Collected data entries

----

-- ==== Sys2Proof/Proofs/FloatPatterns.lean ====
section
/-! SUPPORT. The pattern of a value: the free value plays no part in it unless the value is a NaN, and then the pattern is a NaN's
(93_implementation_defined.md I-9). -/

namespace Sys2Proof.Machine

namespace Fl

@[simp] theorem round_isNaN (f : Fmt) (r : Rounding) (x : Fl) : (x.round f r).isNaN = x.isNaN := by
  cases x with
  | fin s m e => exact roundFin_isNaN f r s m e
  | nan => rfl
  | inf => rfl

/-- Only the pattern of a NaN takes anything from the free value. -/
theorem toBits_draw {f : Fmt} {r : Rounding} {x : Fl} (h : x.isNaN = false) (d e : Nat) : toBits f r d x = toBits f r e x := by
  rw [← round_isNaN f r] at h
  unfold toBits
  cases hx : x.round f r with
  | nan => rw [hx] at h; cases h
  | inf => rfl
  | fin => rfl

theorem to64_draw {x : Fl} (h : x.isNaN = false) (d e : DWord) : to64 d x = to64 e x := by
  rw [to64, toBits_draw h d.toNat e.toNat, to64]

/-- Bits above those of the format play no part in the value. -/
theorem ofBits_mod (p x b : Nat) : ofBits ⟨p + 2, x + 1⟩ (b % 2 ^ (x + 1 + (p + 2))) = ofBits ⟨p + 2, x + 1⟩ b := by
  have field : ∀ k j, k + j ≤ x + 1 + (p + 2) → b % 2 ^ (x + 1 + (p + 2)) / 2 ^ k % 2 ^ j = b / 2 ^ k % 2 ^ j := by
    intro k j h
    obtain ⟨i, hi⟩ := Nat.exists_eq_add_of_le h
    rw [hi, show k + j + i = k + (j + i) by ring, pow_add 2 k, Nat.mod_mul_right_div_self,
      Nat.mod_mod_of_dvd _ (Nat.pow_dvd_pow 2 (Nat.le_add_right j i))]
  have sign := field (x + 1 + (p + 1)) 1 (by omega)
  have exponent := field (p + 1) (x + 1) (by omega)
  have fraction := field 0 (p + 1) (by omega)
  simp only [pow_zero, Nat.div_one, pow_one] at sign fraction
  unfold ofBits
  simp only [show p + 2 - 1 = p + 1 by omega, show x + 1 + (p + 2) - 1 = x + 1 + (p + 1) by omega, sign, exponent, fraction]

theorem of64_to64_isNaN (d : DWord) {x : Fl} (h : x.isNaN = true) : (of64 (to64 d x)).isNaN = true := by
  rw [isNaN_iff.1 h, of64, to64, BitVec.toNat_ofNat]
  exact (congrArg isNaN (ofBits_mod 51 10 _)).trans (isNaN_ofBits_nanBits 51 10 _)

theorem of16_to16_isNaN (r : Rounding) (d : DWord) {x : Fl} (h : x.isNaN = true) : (of16 (to16 r d x)).isNaN = true := by
  rw [isNaN_iff.1 h, of16, to16, BitVec.toNat_ofNat]
  exact (congrArg isNaN (ofBits_mod 9 4 _)).trans (isNaN_ofBits_nanBits 9 4 _)

end Fl

end Sys2Proof.Machine
end

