-- ==== Sys2Proof/Proofs/SolverTables.lean ====
section
/-! SUPPORT. O30, O31: the tables of the primaries_solver and of the matrix_solver entry by entry, and the tables and the black-level
offsets a built plan holds (42_primaries_solver.md R147, 43_matrix_solver.md R163 to R169). -/

namespace Sys2Proof

theorem V3.mapOpt_eq_some {α β : Type} {f : α → Option β} {v : V3 α} {r : V3 β} :
    v.mapOpt f = some r ↔ ∀ i, i < 3 → f (v.get i) = some (r.get i) := by
  obtain ⟨r0, r1, r2⟩ := r
  constructor
  · intro h i hi
    unfold V3.mapOpt at h
    split at h
    · next h0 h1 h2 =>
      cases h
      interval_cases i
      exacts [h0, h1, h2]
    · cases h
  · intro h
    have h0 : f v.c0 = some r0 := h 0 (by decide)
    have h1 : f v.c1 = some r1 := h 1 (by decide)
    have h2 : f v.c2 = some r2 := h 2 (by decide)
    simp only [V3.mapOpt, h0, h1, h2]

namespace Machine

/-! ### Quantised tables entry by entry (R147, R166 to R169) -/

/-- A quantised coefficient is the rounded value itself: the int16 never wraps. -/
theorem quant16_eq_some {x : Fl} {q : Half} : quant16 x = some q ↔ x.rne = some q.toInt := by
  unfold quant16
  cases x.rne with
  | none => simp
  | some k =>
    simp only [Option.some.injEq]
    constructor
    · intro h
      split at h
      · next range =>
        cases h
        rw [BitVec.toInt_ofInt_eq_self (by decide) (by simpa using range.1) (by simpa using Int.lt_add_one_of_le range.2)]
      · cases h
    · rintro rfl
      have lower : -32768 ≤ q.toInt := BitVec.le_toInt q
      have upper : q.toInt < 32768 := BitVec.toInt_lt
      rw [if_pos ⟨lower, Int.le_of_lt_add_one upper⟩, BitVec.ofInt_toInt]

theorem quantTable_eq_some {t : M3 Fl} {q : M3 Half} :
    quantTable t = some q ↔ ∀ n m, n < 3 → m < 3 → ((t.get n).get m).rne = some ((q.get n).get m).toInt := by
  simp only [quantTable, V3.mapOpt_eq_some, quant16_eq_some]
  exact ⟨fun h n m hn hm => h n hn m hm, fun h n hn m hm => h n m hn hm⟩

theorem PlanInputs.primaryTables_entries {p : PlanInputs} {q : M3 Half} {mirror : M3 Word} (h : p.primaryTables = some (q, mirror)) :
    ∃ map, p.primaryMap = some map ∧ ∀ n m, n < 3 → m < 3 →
      (Fl.mul b64 (Fl.ofInt 16384) ((map.get n).get m)).rne = some ((q.get n).get m).toInt
        ∧ (mirror.get n).get m = Fl.to32 0 ((map.get n).get m) := by
  unfold PlanInputs.primaryTables at h
  split at h
  · cases h
  · next map hmap =>
    split at h
    · cases h
    · next hq =>
      cases h
      refine ⟨map, hmap, fun n m hn hm => ⟨?_, by simp only [V3.get_map]⟩⟩
      have entry := quantTable_eq_some.1 hq n m hn hm
      simpa only [V3.get_map] using entry

section
variable {mat mIn : M3 Fl} {r rIn : Range} {d dIn n m : Nat} {q : M3 Half}

theorem yuv2rgbTable_entry (h : yuv2rgbTable mat r d = some q) (hn : n < 3) (hm : m < 3) :
    (Fl.div b64 (Fl.mul b64 (Fl.mul b64 (Fl.ofInt 28672) (Fl.ofInt (2 ^ (d - 1) : Nat))) ((mat.get n).get m))
      (Fl.ofInt (r.span d m))).rne = some ((q.get n).get m).toInt := by
  have entry := quantTable_eq_some.1 h n m hn hm
  rwa [V3.get_map, V3.get_ofFn _ hm] at entry

theorem rgb2yuvTable_entry (h : rgb2yuvTable mat r d = some q) (hn : n < 3) (hm : m < 3) :
    (Fl.div b64 (Fl.mul b64 (Fl.mul b64 (Fl.ofInt (2 ^ (29 - d) : Nat)) (Fl.ofInt (r.span d n))) ((mat.get n).get m))
      (Fl.ofInt 28672)).rne = some ((q.get n).get m).toInt := by
  have entry := quantTable_eq_some.1 h n m hn hm
  rwa [V3.get_ofFn _ hn, V3.get_map] at entry

theorem yuv2yuvTable_entry (h : yuv2yuvTable mat mIn rIn r dIn d = some q) (hn : n < 3) (hm : m < 3) :
    (Fl.div b64
      (Fl.mul b64 (Fl.mul b64 (Fl.mul b64 (Fl.ofInt 16384) (((Fl.matMul b64 mat mIn).get n).get m)) (Fl.ofInt (r.span d n)))
        (Fl.ofInt (2 ^ dIn : Nat)))
      (Fl.mul b64 (Fl.ofInt (rIn.span dIn m)) (Fl.ofInt (2 ^ d : Nat)))).rne = some ((q.get n).get m).toInt := by
  have entry := quantTable_eq_some.1 h n m hn hm
  rwa [V3.get_ofFn _ hn, V3.get_ofFn _ hm] at entry

end

/-- The integer tables are the answers of the three builders, from the luma matrices of either side. -/
theorem PlanInputs.matrixTables_parts {p : PlanInputs} {rIn rOut : Range} {fast : Bool} {t : M3 Half × M3 Half × M3 Half}
    (h : p.matrixTables rIn rOut fast = some t) :
    ∃ mi mo, p.inBlk.luma.matrices = some mi ∧ p.outBlk.luma.matrices = some mo
      ∧ yuv2rgbTable mi.yuv2rgb rIn p.inFmt.d = some t.1 ∧ rgb2yuvTable mo.rgb2yuv rOut p.outFmt.d = some t.2.1
      ∧ (fast = true → yuv2yuvTable mo.rgb2yuv mi.yuv2rgb rIn rOut p.inFmt.d p.outFmt.d = some t.2.2) := by
  unfold PlanInputs.matrixTables at h
  split at h
  · next mi mo hmi hmo =>
    split at h
    · next ha hb hc =>
      cases h
      refine ⟨mi, mo, hmi, hmo, ha, hb, fun fast => ?_⟩
      rwa [if_pos fast] at hc
    · cases h
  · cases h

/-! ### Resolved ranges of the YUV family (R163, R209) -/

section
variable {p : PlanInputs} (yuv : p.inFmt.rgb = false) (side : Side) (d : Nat)
include yuv

theorem PlanInputs.resolvedRange_yuv : p.resolvedRange side = if (p.blk side).range = 2 then .pc else .tv := by
  simp only [PlanInputs.resolvedRange, PlanInputs.isRgb, yuv, Bool.false_eq_true, if_false, beq_iff_eq]

theorem PlanInputs.offset_yuv :
    (p.resolvedRange side).offset d = if (p.blk side).range = 2 then 0 else 16 * 2 ^ (d - 8) := by
  rw [PlanInputs.resolvedRange_yuv yuv, apply_ite (Range.offset · d)]
  rfl

theorem PlanInputs.span_yuv (i : Nat) :
    (p.resolvedRange side).span d i
      = if (p.blk side).range = 2 then 2 ^ d - 1 else if i = 0 then 219 * 2 ^ (d - 8) else 224 * 2 ^ (d - 8) := by
  rw [PlanInputs.resolvedRange_yuv yuv, apply_ite (Range.span · d i)]
  rfl

end

/-! ### The black-level offsets of a plan (R165) -/

theorem PixFmt.depth_le_of_yuv {f : PixFmt} (h : f.check = .ok ()) (yuv : f.rgb = false) : f.d ≤ 12 := by
  rcases PixFmt.check_cases h with ⟨rgb, -⟩ | ⟨-, -, -, depth, -⟩
  · rw [yuv] at rgb
    cases rgb
  · omega

/-- At a depth of the YUV family the offset fits the 16-bit field that holds it. -/
theorem Range.offset_lt (r : Range) {d : Nat} (h : d ≤ 12) : r.offset d < 2 ^ 16 := by
  cases r with
  | notApplicable => exact Nat.two_pow_pos 16
  | pc => exact Nat.two_pow_pos 16
  | tv =>
    have scale : 2 ^ (d - 8) ≤ 2 ^ 4 := Nat.pow_le_pow_right (by decide) (by omega)
    rw [Range.offset]
    omega

/-- The 16-bit field holds the offset of the side's range. -/
theorem PlanInputs.toNat_offset_yuv {p : PlanInputs} (yuv : p.inFmt.rgb = false) (side : Side) {d : Nat} (h : d ≤ 12) :
    (BitVec.ofNat 16 ((p.resolvedRange side).offset d)).toNat = if (p.blk side).range = 2 then 0 else 16 * 2 ^ (d - 8) := by
  rw [BitVec.toNat_ofNat, Nat.mod_eq_of_lt (Range.offset_lt _ h), PlanInputs.offset_yuv yuv]

/-- Settles O30: a built plan passed the format check, so both depths are at most 12 and neither offset wraps. -/
theorem blackLevelOffsets : Obligations.BlackLevelOffsets := by
  unfold Obligations.BlackLevelOffsets
  intro s t h hv yuv
  obtain ⟨front, -, -, -, prim, mat, luts, -, -, -, e⟩ := PlanInputs.buildPlan_ok.1 (execPlan_valid h hv)
  obtain ⟨formats, -⟩ := PlanInputs.checkFront_ok.1 front
  obtain ⟨hin, hout, family, -⟩ := PlanInputs.checkFormats_ok.1 formats
  rw [e]
  exact ⟨PlanInputs.toNat_offset_yuv yuv .input (PixFmt.depth_le_of_yuv hin yuv),
    PlanInputs.toNat_offset_yuv yuv .output (PixFmt.depth_le_of_yuv hout (family.symm.trans yuv))⟩

/-! ### The tables of a built plan (R215) -/

section
variable {p : PlanInputs}

/-- Without a passthrough the primaries solver's tables are those of its step (R149). -/
theorem PlanInputs.primaryTables_of_step {tables : M3 Half × M3 Word} (hl : p.lrgb2lrgbPt = false) (hr : p.rgb2rgbPt = false)
    (h : p.stepPrimaries = .ok tables) : p.primaryTables = some tables := by
  have runs : p.runsPrimaries = true := by rw [PlanInputs.runsPrimaries, hl, hr]; rfl
  rw [PlanInputs.stepPrimaries, if_pos runs] at h
  split at h
  · cases h
  · next ht =>
    cases h
    exact ht

/-- For the YUV family the matrix solver's tables are those of its step (R171). -/
theorem PlanInputs.matrixTables_of_step {tables : M3 Half × M3 Half × M3 Half} (yuv : p.inFmt.rgb = false)
    (h : p.stepMatrix = .ok tables) :
    p.matrixTables (p.resolvedRange .input) (p.resolvedRange .output) p.yuv2yuvFast = some tables := by
  rw [PlanInputs.stepMatrix, if_neg (by rw [PlanInputs.isRgb, yuv]; decide)] at h
  split at h
  · cases h
  · next ht =>
    cases h
    exact ht

end

/-- Settles O31: the plan is assembled from the steps of the two solvers, whose tables are read entry by entry, with the spans of R163
for the resolved ranges. -/
theorem solverTablesAreRounded : Obligations.SolverTablesAreRounded := by
  unfold Obligations.SolverTablesAreRounded
  rintro s t p n m dIn dOut rIn rOut rfl h hv hn hm rfl rfl rfl rfl
  obtain ⟨-, -, -, -, prim, mat, luts, hprim, hmat, -, e⟩ := PlanInputs.buildPlan_ok.1 (execPlan_valid h hv)
  rw [e]
  refine ⟨fun hl hr => ?primaries, fun yuv => ?matrices⟩
  case primaries =>
    obtain ⟨map, hmap, entries⟩ := PlanInputs.primaryTables_entries (PlanInputs.primaryTables_of_step hl hr hprim)
    exact ⟨map, hmap, entries n m hn hm⟩
  case matrices =>
    obtain ⟨mi, mo, hmi, hmo, toRgb, toYuv, composed⟩ :=
      PlanInputs.matrixTables_parts (PlanInputs.matrixTables_of_step yuv hmat)
    have spanIn := PlanInputs.span_yuv yuv .input s.operands.inputs.inFmt.d m
    have spanOut := PlanInputs.span_yuv yuv .output s.operands.inputs.outFmt.d n
    have entryRgb := yuv2rgbTable_entry toRgb hn hm
    have entryYuv := rgb2yuvTable_entry toYuv hn hm
    refine ⟨mi, mo, hmi, hmo, ?_, ?_, fun fast => ?_⟩
    · rwa [spanIn] at entryRgb
    · rwa [spanOut] at entryYuv
    · have entry := yuv2yuvTable_entry (composed fast) hn hm
      rwa [spanIn, spanOut] at entry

----

> [What the exercise asks]
The string "hprim" may appear in lines of the entries above. Say how many such lines there are, as a number only.

> [Answer space]
2